JIPANG was an open-label Japanese study that enrolled patients who were 20 to 75 years old with nonsquamous NSCLC who received pathologically confirmed complete surgical resection where the level of surgical resection was higher than lobectomy.1 Eligible patients had stage IIA or IIIA disease, an ECOG performance status of 1 or less, and adequate hematologic and organ function.1 Patients with severe postoperative complications, interstitial pneumonia, and those who received neoadjuvant chemotherapy or planned to receive an EGFR TKI were excluded from the study.2
Eligible patients were randomly assigned 1:1 to be treated with 500 mg/m2 of pemetrexed and 75 mg/m2 of cisplatin via intravenous (IV) infusion on day 1 of each treatment cycle, or IV vinorelbine at a dose of 25 mg/m2 on days 1 and 8 and 80 mg/m2 of cisplatin on day 1. Each treatment cycle was repeated every 3 weeks until the completion of 4 cycles. Subsequent chemotherapy or postoperative radiotherapy was not allowed for patients who did not experience disease recurrence.

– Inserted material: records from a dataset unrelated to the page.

theorem execCbnd_kept (r : Fin 32) (peg : BitVec 14) (shift : BitVec 5) (s : State) (hs : Kept a s) :
    ∀ t', (execCbnd r peg shift s) = .next t' → Kept a t' := by
  intro t' ht
  unfold execCbnd at ht
  exact direct_kept _ _ _ _ hs (by simp (maxDischargeDepth := 30) +contextual) t' ht

theorem execChlt_kept (r : Fin 32) (setseg : Bool) (gear : BitVec 2) (seg : BitVec 12) (s : State) (hs : Kept a s) :
    ∀ t', (execChlt r setseg gear seg s) = .next t' → Kept a t' := by
  intro t' ht
  unfold execChlt at ht
  exact direct_kept _ _ _ _ hs (by simp (maxDischargeDepth := 30) +contextual) t' ht

theorem execFqpost_kept (r : Fin 32) (queue : BitVec 6) (dsack : BitVec 5) (line : BitVec 13) (s : State) (hs : Kept a s) :
    ∀ t', (execFqpost r queue dsack line s) = .next t' → Kept a t' := by
  intro t' ht
  unfold execFqpost at ht
  exact direct_kept _ _ _ _ hs (by simp (maxDischargeDepth := 30) +contextual) t' ht

theorem execThruGuyline_kept (r : Fin 32) (f : Fin 7) (inn : BitVec 3) (nbeats : BitVec 8) (dly : BitVec 4) (s : State) (hs : Kept a s) :
    ∀ t', (execThruGuyline r f inn nbeats dly s) = .next t' → Kept a t' := by
  intro t' ht
  unfold execThruGuyline at ht
  (repeat' split at ht) <;> first | exact directThru_kept _ _ _ _ hs (by simp (maxDischargeDepth := 30) +contextual) t' ht | exact direct_kept _ _ _ _ hs (by simp (maxDischargeDepth := 30) +contextual) t' ht | cases ht

theorem execGear_kept (p : Fin 10) (v : BitVec 64) (s : State) (hs : Kept a s) :
    ∀ t', (execGear p v s) = .next t' → Kept a t' := by
  intro t' ht
  unfold execGear at ht
  injection ht with ht
  subst ht
  simp (maxDischargeDepth := 30) +contextual [hs]

theorem execBeginBeat_kept (r : Fin 32) (s : State) (hs : Kept a s) :
    ∀ t', (execBeginBeat r s) = .next t' → Kept a t' := by
  intro t' ht
  unfold execBeginBeat at ht
  injection ht with ht
  subst ht
  simp (maxDischargeDepth := 30) [hs]

theorem execUnitAcknowledge_kept (r : Fin 32) (slot : Fin 64) (s : State) (hs : Kept a s) :
    ∀ t', (execUnitAcknowledge r slot s) = .next t' → Kept a t' := by
  intro t' ht
  unfold execUnitAcknowledge at ht
  injection ht with ht
  subst ht
  simp (maxDischargeDepth := 30) [hs]

theorem execCrossingArrival_kept (r : Fin 32) (i : Fin 6) (flip : Option (BitVec 11)) (s : State) (hs : Kept a s) :
    ∀ t', (execCrossingArrival r i flip s) = .next t' → Kept a t' := by
  intro t' ht
  unfold execCrossingArrival at ht
  injection ht with ht
  subst ht
  simp (maxDischargeDepth := 30) [hs]

theorem execUnitWake_kept (r : Fin 32) (slot : Fin 64) (s : State) (hs : Kept a s) :
    ∀ t', (execUnitWake r slot s) = .next t' → Kept a t' := by
  intro t' ht
  unfold execUnitWake at ht
  injection ht with ht
  subst ht
  simp (maxDischargeDepth := 30) [hs]

theorem execUnitIdleEntry_kept (r : Fin 32) (slot : Fin 64) (depth : Fin 4) (s : State) (hs : Kept a s) :
    ∀ t', (execUnitIdleEntry r slot depth s) = .next t' → Kept a t' := by
  intro t' ht
  unfold execUnitIdleEntry at ht
  injection ht with ht
  subst ht
  simp (maxDischargeDepth := 30) [hs]

theorem execPitchApply_kept (q : Requester) (s : State) (hs : Kept a s) :
    ∀ t', (execPitchApply q s) = .next t' → Kept a t' := by
  intro t' ht
  unfold execPitchApply at ht
  (repeat' split at ht) <;> first | cases ht; done | (injection ht with ht; subst ht; simp (maxDischargeDepth := 30) +contextual [hs])

theorem execPitchWithdraw_kept (q : Requester) (s : State) (hs : Kept a s) :
    ∀ t', (execPitchWithdraw q s) = .next t' → Kept a t' := by
  intro t' ht
  unfold execPitchWithdraw at ht
  injection ht with ht
  subst ht
  simp (maxDischargeDepth := 30) +contextual [hs]

theorem execPitchForcedWithdraw_kept (q : Requester) (s : State) (hs : Kept a s) :
    ∀ t', (execPitchForcedWithdraw q s) = .next t' → Kept a t' := by
  intro t' ht
  unfold execPitchForcedWithdraw at ht
  injection ht with ht
  subst ht
  simp (maxDischargeDepth := 30) +contextual [hs]

theorem execTrailLoad_kept (q : Requester) (s : State) (hs : Kept a s) :
    ∀ t', (execTrailLoad q s) = .next t' → Kept a t' := by
  intro t' ht
  unfold execTrailLoad at ht
  injection ht with ht
  subst ht
  simp (maxDischargeDepth := 30) +contextual [hs]

theorem execTrailLoadComplete_kept (s : State) (hs : Kept a s) :
    ∀ t', (execTrailLoadComplete s) = .next t' → Kept a t' := by
  intro t' ht
  unfold execTrailLoadComplete at ht
  injection ht with ht
  subst ht
  simp (maxDischargeDepth := 30) [hs]

theorem execTrailUnload_kept (q : Requester) (s : State) (hs : Kept a s) :
    ∀ t', (execTrailUnload q s) = .next t' → Kept a t' := by
  intro t' ht
  unfold execTrailUnload at ht
  injection ht with ht
  subst ht
  simp (maxDischargeDepth := 30) +contextual [hs]

theorem execLaunchArm_kept (q : Requester) (w : HalfWrite) (s : State) (hs : Kept a s) :
    ∀ t', (execLaunchArm q w s) = .next t' → Kept a t' := by
  intro t' ht
  unfold execLaunchArm at ht
  injection ht with ht
  subst ht
  simp (maxDischargeDepth := 30) +contextual [hs]

theorem execLaunchStart_kept (src : LaunchSource) (s : State) (hs : Kept a s) :
    ∀ t', (execLaunchStart src s) = .next t' → Kept a t' := by
  intro t' ht
  unfold execLaunchStart at ht
  injection ht with ht
  subst ht
  simp (maxDischargeDepth := 30) [hs]

theorem execCycleFire_kept (j : Fin 4) (s : State) (hs : Kept a s) :
    ∀ t', (execCycleFire j s) = .next t' → Kept a t' := by
  intro t' ht
  unfold execCycleFire at ht
  injection ht with ht
  subst ht
  simp (maxDischargeDepth := 30) [hs]

theorem execMsixUnblock_kept (p : Fin 2) (c : MsixGate) (s : State) (hs : Kept a s) :
    ∀ t', (execMsixUnblock p c s) = .next t' → Kept a t' := by
  intro t' ht
  unfold execMsixUnblock at ht
  injection ht with ht
  subst ht
  simp (maxDischargeDepth := 30) [hs]

theorem execWhistleTimer_kept (n : Fin 1024) (s : State) (hs : Kept a s) :
    ∀ t', (execWhistleTimer n s) = .next t' → Kept a t' := by
  intro t' ht
  unfold execWhistleTimer at ht
  injection ht with ht
  subst ht
  simp (maxDischargeDepth := 30) [hs]

theorem execWhistleDeliver_kept (n : Fin 1024) (s : State) (hs : Kept a s) :
    ∀ t', (execWhistleDeliver n s) = .next t' → Kept a t' := by
  intro t' ht
  unfold execWhistleDeliver at ht
  injection ht with ht
  subst ht
  simp (maxDischargeDepth := 30) [hs]

theorem execWhistleServiceEnd_kept (q : Requester) (w : Fin 32) (v : BitVec 32) (s : State) (hs : Kept a s) :
    ∀ t', (execWhistleServiceEnd q w v s) = .next t' → Kept a t' := by
  intro t' ht
  unfold execWhistleServiceEnd at ht
  injection ht with ht
  subst ht
  simp (maxDischargeDepth := 30) +contextual [hs]

theorem execWhistlePendSet_kept (q : Requester) (w : Fin 32) (v : BitVec 32) (s : State) (hs : Kept a s) :
    ∀ t', (execWhistlePendSet q w v s) = .next t' → Kept a t' := by
  intro t' ht
  unfold execWhistlePendSet at ht
  injection ht with ht
  subst ht
  simp (maxDischargeDepth := 30) +contextual [hs]

theorem execWhistlePendClear_kept (q : Requester) (w : Fin 32) (v : BitVec 32) (s : State) (hs : Kept a s) :
    ∀ t', (execWhistlePendClear q w v s) = .next t' → Kept a t' := by
  intro t' ht
  unfold execWhistlePendClear at ht
  injection ht with ht
  subst ht
  simp (maxDischargeDepth := 30) +contextual [hs]

theorem execWhistleSourceConfig_kept (q : Requester) (n : Fin 1024) (time : Bool) (v : BitVec 32) (s : State) (hs : Kept a s) :
    ∀ t', (execWhistleSourceConfig q n time v s) = .next t' → Kept a t' := by
  intro t' ht
  unfold execWhistleSourceConfig at ht
  injection ht with ht
  subst ht
  simp (maxDischargeDepth := 30) +contextual [hs]

theorem execWhistleRetentionWake_kept (ok : Bool) (s : State) (hs : Kept a s) :
    ∀ t', (execWhistleRetentionWake ok s) = .next t' → Kept a t' := by
  intro t' ht
  unfold execWhistleRetentionWake at ht
  injection ht with ht
  subst ht
  simp (maxDischargeDepth := 30) [hs]

theorem execLanternClear_kept (q : Requester) (s : State) (hs : Kept a s) :
    ∀ t', (execLanternClear q s) = .next t' → Kept a t' := by
  intro t' ht
  unfold execLanternClear at ht
  injection ht with ht
  subst ht
  simp (maxDischargeDepth := 30) +contextual [hs]

theorem execLanternThaw_kept (q : Requester) (s : State) (hs : Kept a s) :
    ∀ t', (execLanternThaw q s) = .next t' → Kept a t' := by
  intro t' ht
  unfold execLanternThaw at ht
  injection ht with ht
  subst ht
  simp (maxDischargeDepth := 30) +contextual [hs]

theorem execLanternFreezeArm_kept (q : Requester) (w : HalfWrite) (s : State) (hs : Kept a s) :
    ∀ t', (execLanternFreezeArm q w s) = .next t' → Kept a t' := by
  intro t' ht
  unfold execLanternFreezeArm at ht
  injection ht with ht
  subst ht
  simp (maxDischargeDepth := 30) +contextual [hs]

theorem execLanternSnapshot_kept (s : State) (hs : Kept a s) :
    ∀ t', (execLanternSnapshot s) = .next t' → Kept a t' := by
  intro t' ht
  unfold execLanternSnapshot at ht
  injection ht with ht
  subst ht
  simp (maxDischargeDepth := 30) [hs]

theorem execBandwidthWindow_kept (s : State) (hs : Kept a s) :
    ∀ t', (execBandwidthWindow s) = .next t' → Kept a t' := by
  intro t' ht
  unfold execBandwidthWindow at ht
  injection ht with ht
  subst ht
  simp (maxDischargeDepth := 30) [hs]

theorem execTraceRecord_kept (r : Fin 32) (s : State) (hs : Kept a s) :
    ∀ t', (execTraceRecord r s) = .next t' → Kept a t' := by
  intro t' ht
  unfold execTraceRecord at ht
  injection ht with ht
  subst ht
  simp (maxDischargeDepth := 30) [hs]

theorem execTraceReset_kept (q : Requester) (s : State) (hs : Kept a s) :
    ∀ t', (execTraceReset q s) = .next t' → Kept a t' := by
  intro t' ht
  unfold execTraceReset at ht
  injection ht with ht
  subst ht
  simp (maxDischargeDepth := 30) +contextual [hs]

theorem execHostPortReset_kept (p : Fin 2) (flr : Bool) (s : State) (hs : Kept a s) :
    ∀ t', (execHostPortReset p flr s) = .next t' → Kept a t' := by
  intro t' ht
  unfold execHostPortReset at ht
  injection ht with ht
  subst ht
  simp (maxDischargeDepth := 30) [hs]

theorem execHostLinkTrained_kept (p : Fin 2) (speed : Fin 3) (width : Fin 4) (s : State) (hs : Kept a s) :
    ∀ t', (execHostLinkTrained p speed width s) = .next t' → Kept a t' := by
  intro t' ht
  unfold execHostLinkTrained at ht
  injection ht with ht
  subst ht
  simp (maxDischargeDepth := 30) [hs]

theorem execHostLinkDown_kept (p : Fin 2) (s : State) (hs : Kept a s) :
    ∀ t', (execHostLinkDown p s) = .next t' → Kept a t' := by
  intro t' ht
  unfold execHostLinkDown at ht
  injection ht with ht
  subst ht
  simp (maxDischargeDepth := 30) [hs]

theorem execAcquire_kept (p : Fin 2) (s : State) (hs : Kept a s) :
    ∀ t', (execAcquire p s) = .next t' → Kept a t' := by
  intro t' ht
  unfold execAcquire at ht
  injection ht with ht
  subst ht
  simp (maxDischargeDepth := 30) [hs]

theorem execRenew_kept (p : Fin 2) (s : State) (hs : Kept a s) :
    ∀ t', (execRenew p s) = .next t' → Kept a t' := by
  intro t' ht
  unfold execRenew at ht
  injection ht with ht
  subst ht
  simp (maxDischargeDepth := 30) [hs]

theorem execReleaseLease_kept (p : Fin 2) (s : State) (hs : Kept a s) :
    ∀ t', (execReleaseLease p s) = .next t' → Kept a t' := by
  intro t' ht
  unfold execReleaseLease at ht
  injection ht with ht
  subst ht
  simp (maxDischargeDepth := 30) [hs]

theorem execLeaseExpiry_kept (s : State) (hs : Kept a s) :
    ∀ t', (execLeaseExpiry s) = .next t' → Kept a t' := by
  intro t' ht
  unfold execLeaseExpiry at ht
  injection ht with ht
  subst ht
  simp (maxDischargeDepth := 30) [hs]

theorem execEthernetFrame_kept (e : Fin 2) (frame : List Byte) (check : FrameCheck) (s : State) (hs : Kept a s) :
    ∀ t', (execEthernetFrame e frame check s) = .next t' → Kept a t' := by
  intro t' ht
  unfold execEthernetFrame at ht
  injection ht with ht
  subst ht
  simp (maxDischargeDepth := 30) [hs]

theorem execEthernetLinkDown_kept (e : Fin 2) (lanes : BitVec 4) (s : State) (hs : Kept a s) :
    ∀ t', (execEthernetLinkDown e lanes s) = .next t' → Kept a t' := by
  intro t' ht
  unfold execEthernetLinkDown at ht
  injection ht with ht
  subst ht
  simp (maxDischargeDepth := 30) [hs]

theorem execEthernetLinkUp_kept (e : Fin 2) (lanes : BitVec 4) (s : State) (hs : Kept a s) :
    ∀ t', (execEthernetLinkUp e lanes s) = .next t' → Kept a t' := by
  intro t' ht
  unfold execEthernetLinkUp at ht
  injection ht with ht
  subst ht
  simp (maxDischargeDepth := 30) [hs]

theorem execPowerOn_kept (s : State) (hs : Kept a s) :
    ∀ t', (execPowerOn s) = .next t' → Kept a t' := by
  intro t' ht
  unfold execPowerOn at ht
  injection ht with ht
  subst ht
  simp (maxDischargeDepth := 30) [hs]

theorem execBringUpStep_kept (x : BringUp) (s : State) (hs : Kept a s) :
    ∀ t', (execBringUpStep x s) = .next t' → Kept a t' := by
  intro t' ht
  unfold execBringUpStep at ht
  injection ht with ht
  subst ht
  simp (maxDischargeDepth := 30) [hs]

theorem execBringUpStepTimeout_kept (s : State) (hs : Kept a s) :
    ∀ t', (execBringUpStepTimeout s) = .next t' → Kept a t' := by
  intro t' ht
  unfold execBringUpStepTimeout at ht
  injection ht with ht
  subst ht
  simp (maxDischargeDepth := 30) [hs]

theorem execModuleReset_kept (code : BitVec 12) (s : State) (hs : Kept a s) :
    ∀ t', (execModuleReset code s) = .next t' → Kept a t' := by
  intro t' ht
  unfold execModuleReset at ht
  injection ht with ht
  subst ht
  simp (maxDischargeDepth := 30) [hs]

theorem execRangerWatchdog_kept (s : State) (hs : Kept a s) :
    ∀ t', (execRangerWatchdog s) = .next t' → Kept a t' := by
  intro t' ht
  unfold execRangerWatchdog at ht
  injection ht with ht
  subst ht
  simp (maxDischargeDepth := 30) [hs]

theorem execSpareSweep_kept (r : Fin 32) (k : Fin 9) (pass : Bool) (s : State) (hs : Kept a s) :
    ∀ t', (execSpareSweep r k pass s) = .next t' → Kept a t' := by
  intro t' ht
  unfold execSpareSweep at ht
  injection ht with ht
  subst ht
  simp (maxDischargeDepth := 30) [hs]

theorem execInputUndervoltage_kept (volt : BitVec 16) (us : BitVec 32) (s : State) (hs : Kept a s) :
    ∀ t', (execInputUndervoltage volt us s) = .next t' → Kept a t' := by
  intro t' ht
  unfold execInputUndervoltage at ht
  injection ht with ht
  subst ht
  simp (maxDischargeDepth := 30) [hs]

theorem execInputOvervoltage_kept (volt : BitVec 16) (us : BitVec 32) (s : State) (hs : Kept a s) :
    ∀ t', (execInputOvervoltage volt us s) = .next t' → Kept a t' := by
  intro t' ht
  unfold execInputOvervoltage at ht
  injection ht with ht
  subst ht
  simp (maxDischargeDepth := 30) [hs]

theorem execInputRestored_kept (low high : BitVec 16) (ms : BitVec 32) (s : State) (hs : Kept a s) :
    ∀ t', (execInputRestored low high ms s) = .next t' → Kept a t' := by
  intro t' ht
  unfold execInputRestored at ht
  injection ht with ht
  subst ht
  simp (maxDischargeDepth := 30) [hs]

The study’s initial primary end point was OS. However, this was amended to RFS due to a lack of sufficient death events needed to evaluate survival at the end of patient accrual. Secondary end points included OS, rate of treatment completion, and toxicity.
The baseline patient characteristics were well balanced between the 2 arms; the median age was 64 years (range, 28-75) in the pemetrexed arm compared with 65 years (range, 33-75) in the vinorelbine arm. Most patients in both arms were male (58.4% vs 59.4%) and had an ECOG performance status of 0 (75.8% vs 77.4%), stage IIIA disease (52.4% vs 52.0%), adenocarcinoma (95.9% vs 95.9%), and EGFR wild-type disease (75.1% vs 75.9%). Nearly all patients in both arms underwent lobectomy (99.2% vs 97.7%) and the median time from surgery was 43 days (range, 22-58) in the pemetrexed arm vs 42 days (range, 22-58) in the vinorelbine arm.1
A subgroup analysis revealed that OS significantly favored the pemetrexed arm among patients with stage II disease (HR, 0.63; 95% CI, 0.41-0.95; P = .002) and those aged at least 70 years (HR, 0.66; 95% CI, 0.39-1.09; P = .055). OS in all other subgroups examined either favored the vinorelbine arm or did not significantly favor either arm.

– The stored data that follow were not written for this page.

/-- An update written field by field. -/
@[simp] theorem mk_same (s : State) (h : Same m a s) (time : Nat) (free : Nat) (regs : Store W64) (halves : List (Requester × Nat × W32))
    (latches : List (Requester × Nat × W32)) (pacer : Pacer) (pitch : Option Pitch) (trail : Trail) (tarp : Tarp) (compass : Compass)
    (identity : Identity) (regions : Vector Region 32) (pegTouched : Store Nat) (hubIn : List (List Entry)) (ports : Vector Port 10)
    (sinks : List (Nat × List (List Byte))) (hbm : Memory) (barrel : Memory) (far : Far) (tset : List Byte) (flaws : List Flaw)
    (zipper : Zipper) (gearLog : List (W64 × W64)) (gearScript : List (Nat × Nat)) (firewatch : Firewatch) (hosts : Vector HostPort 2)
    (firmware : Firmware) (whistle : Whistle) (lantern : Lantern) (flash : Flash) (startup : Startup) (log : List Event) (logSeq : Nat)
    (logged : Store (Nat × Nat)) (out : List Output)
    (h_time : m.time = true ∨ time = s.time := by first | exact Or.inr rfl | exact Or.inl rfl | exact Or.inl ‹_›)
    (h_free : m.free = true ∨ free = s.free := by first | exact Or.inr rfl | exact Or.inl rfl | exact Or.inl ‹_›)
    (h_regs : m.regs = true ∨ regs = s.regs := by first | exact Or.inr rfl | exact Or.inl rfl | exact Or.inl ‹_›)
    (h_halves : m.halves = true ∨ halves = s.halves := by first | exact Or.inr rfl | exact Or.inl rfl | exact Or.inl ‹_›)
    (h_latches : m.latches = true ∨ latches = s.latches := by first | exact Or.inr rfl | exact Or.inl rfl | exact Or.inl ‹_›)
    (h_pacer : m.pacer = true ∨ pacer = s.pacer := by first | exact Or.inr rfl | exact Or.inl rfl | exact Or.inl ‹_›)
    (h_pitch : m.pitch = true ∨ pitch = s.pitch := by first | exact Or.inr rfl | exact Or.inl rfl | exact Or.inl ‹_›)
    (h_trail : m.trail = true ∨ trail = s.trail := by first | exact Or.inr rfl | exact Or.inl rfl | exact Or.inl ‹_›)
    (h_tarp : m.tarp = true ∨ tarp = s.tarp := by first | exact Or.inr rfl | exact Or.inl rfl | exact Or.inl ‹_›)
    (h_compass : m.compass = true ∨ compass = s.compass := by first | exact Or.inr rfl | exact Or.inl rfl | exact Or.inl ‹_›)
    (h_identity : m.identity = true ∨ identity = s.identity := by first | exact Or.inr rfl | exact Or.inl rfl | exact Or.inl ‹_›)
    (h_regions : m.regions = true ∨ regions = s.regions := by first | exact Or.inr rfl | exact Or.inl rfl | exact Or.inl ‹_›)
    (h_pegTouched : m.pegTouched = true ∨ pegTouched = s.pegTouched := by first | exact Or.inr rfl | exact Or.inl rfl | exact Or.inl ‹_›)
    (h_hubIn : m.hubIn = true ∨ hubIn = s.hubIn := by first | exact Or.inr rfl | exact Or.inl rfl | exact Or.inl ‹_›)
    (h_ports : m.ports = true ∨ ports = s.ports := by first | exact Or.inr rfl | exact Or.inl rfl | exact Or.inl ‹_›)
    (h_sinks : m.sinks = true ∨ sinks = s.sinks := by first | exact Or.inr rfl | exact Or.inl rfl | exact Or.inl ‹_›)
    (h_hbm : m.hbm = true ∨ hbm = s.hbm := by first | exact Or.inr rfl | exact Or.inl rfl | exact Or.inl ‹_›)
    (h_barrel : m.barrel = true ∨ barrel = s.barrel := by first | exact Or.inr rfl | exact Or.inl rfl | exact Or.inl ‹_›)
    (h_far : m.far = true ∨ far = s.far := by first | exact Or.inr rfl | exact Or.inl rfl | exact Or.inl ‹_›)
    (h_tset : m.tset = true ∨ tset = s.tset := by first | exact Or.inr rfl | exact Or.inl rfl | exact Or.inl ‹_›)
    (h_flaws : m.flaws = true ∨ flaws = s.flaws := by first | exact Or.inr rfl | exact Or.inl rfl | exact Or.inl ‹_›)
    (h_zipper : m.zipper = true ∨ zipper = s.zipper := by first | exact Or.inr rfl | exact Or.inl rfl | exact Or.inl ‹_›)
    (h_gearLog : m.gearLog = true ∨ gearLog = s.gearLog := by first | exact Or.inr rfl | exact Or.inl rfl | exact Or.inl ‹_›)
    (h_gearScript : m.gearScript = true ∨ gearScript = s.gearScript := by first | exact Or.inr rfl | exact Or.inl rfl | exact Or.inl ‹_›)
    (h_firewatch : m.firewatch = true ∨ firewatch = s.firewatch := by first | exact Or.inr rfl | exact Or.inl rfl | exact Or.inl ‹_›)
    (h_hosts : m.hosts = true ∨ hosts = s.hosts := by first | exact Or.inr rfl | exact Or.inl rfl | exact Or.inl ‹_›)
    (h_firmware : m.firmware = true ∨ firmware = s.firmware := by first | exact Or.inr rfl | exact Or.inl rfl | exact Or.inl ‹_›)
    (h_whistle : m.whistle = true ∨ whistle = s.whistle := by first | exact Or.inr rfl | exact Or.inl rfl | exact Or.inl ‹_›)
    (h_lantern : m.lantern = true ∨ lantern = s.lantern := by first | exact Or.inr rfl | exact Or.inl rfl | exact Or.inl ‹_›)
    (h_flash : m.flash = true ∨ flash = s.flash := by first | exact Or.inr rfl | exact Or.inl rfl | exact Or.inl ‹_›)
    (h_startup : m.startup = true ∨ startup = s.startup := by first | exact Or.inr rfl | exact Or.inl rfl | exact Or.inl ‹_›)
    (h_log : m.log = true ∨ log = s.log := by first | exact Or.inr rfl | exact Or.inl rfl | exact Or.inl ‹_›)
    (h_logSeq : m.logSeq = true ∨ logSeq = s.logSeq := by first | exact Or.inr rfl | exact Or.inl rfl | exact Or.inl ‹_›)
    (h_logged : m.logged = true ∨ logged = s.logged := by first | exact Or.inr rfl | exact Or.inl rfl | exact Or.inl ‹_›)
    (h_out : m.out = true ∨ out = s.out := by first | exact Or.inr rfl | exact Or.inl rfl | exact Or.inl ‹_›) :
    Same m a
    (State.mk time free regs halves latches pacer pitch trail tarp compass identity regions pegTouched hubIn ports sinks hbm barrel far tset flaws zipper gearLog gearScript firewatch hosts firmware whistle lantern flash startup log logSeq logged out s.pending) :=
  ⟨fun e => (h_time.resolve_left (by simp [e])).trans (h.time e),
   fun e => (h_free.resolve_left (by simp [e])).trans (h.free e),
   fun e => (h_regs.resolve_left (by simp [e])).trans (h.regs e),
   fun e => (h_halves.resolve_left (by simp [e])).trans (h.halves e),
   fun e => (h_latches.resolve_left (by simp [e])).trans (h.latches e),
   fun e => (h_pacer.resolve_left (by simp [e])).trans (h.pacer e),
   fun e => (h_pitch.resolve_left (by simp [e])).trans (h.pitch e),
   fun e => (h_trail.resolve_left (by simp [e])).trans (h.trail e),
   fun e => (h_tarp.resolve_left (by simp [e])).trans (h.tarp e),
   fun e => (h_compass.resolve_left (by simp [e])).trans (h.compass e),
   fun e => (h_identity.resolve_left (by simp [e])).trans (h.identity e),
   fun e => (h_regions.resolve_left (by simp [e])).trans (h.regions e),
   fun e => (h_pegTouched.resolve_left (by simp [e])).trans (h.pegTouched e),
   fun e => (h_hubIn.resolve_left (by simp [e])).trans (h.hubIn e),
   fun e => (h_ports.resolve_left (by simp [e])).trans (h.ports e),
   fun e => (h_sinks.resolve_left (by simp [e])).trans (h.sinks e),
   fun e => (h_hbm.resolve_left (by simp [e])).trans (h.hbm e),
   fun e => (h_barrel.resolve_left (by simp [e])).trans (h.barrel e),
   fun e => (h_far.resolve_left (by simp [e])).trans (h.far e),
   fun e => (h_tset.resolve_left (by simp [e])).trans (h.tset e),
   fun e => (h_flaws.resolve_left (by simp [e])).trans (h.flaws e),
   fun e => (h_zipper.resolve_left (by simp [e])).trans (h.zipper e),
   fun e => (h_gearLog.resolve_left (by simp [e])).trans (h.gearLog e),
   fun e => (h_gearScript.resolve_left (by simp [e])).trans (h.gearScript e),
   fun e => (h_firewatch.resolve_left (by simp [e])).trans (h.firewatch e),
   fun e => (h_hosts.resolve_left (by simp [e])).trans (h.hosts e),
   fun e => (h_firmware.resolve_left (by simp [e])).trans (h.firmware e),
   fun e => (h_whistle.resolve_left (by simp [e])).trans (h.whistle e),
   fun e => (h_lantern.resolve_left (by simp [e])).trans (h.lantern e),
   fun e => (h_flash.resolve_left (by simp [e])).trans (h.flash e),
   fun e => (h_startup.resolve_left (by simp [e])).trans (h.startup e),
   fun e => (h_log.resolve_left (by simp [e])).trans (h.log e),
   fun e => (h_logSeq.resolve_left (by simp [e])).trans (h.logSeq e),
   fun e => (h_logged.resolve_left (by simp [e])).trans (h.logged e),
   fun e => (h_out.resolve_left (by simp [e])).trans (h.out e), h.pending⟩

Previously published safety findings showed that patients in the pemetrexed arm (n = 392) experienced any grade adverse effects (AEs) at a rate of 99.7% compared with 100% in the vinorelbine arm (n = 395); grade 3 to 5 AEs occurred at rates of 47.4% vs 89.4%, respectively. The most common any grade AEs in the pemetrexed arm included anorexia (82.1%), nausea (78.8%), and decreased neutrophil count (78.3%). In the vinorelbine arm, common any grade AEs included decreased neutrophil count (95.5%), decreased white blood cell count (94.7%), and anorexia (80.3%).2
After completing study treatment, 366 patients received chemotherapy, 229 received radiotherapy, and 42 underwent surgery.1
“One limitation of this Japanese study is that standard subsequent treatment for patients with recurrent/metastatic NSCLC was changed during this study, including ICIs,” the investigators concluded. “Therefore, various chemotherapy regimens were used for subsequent treatment. Despite this limitation, the JIPANG study provides important historical data and long-term follow-up data remain essential in adjuvant settings for NSCLC.”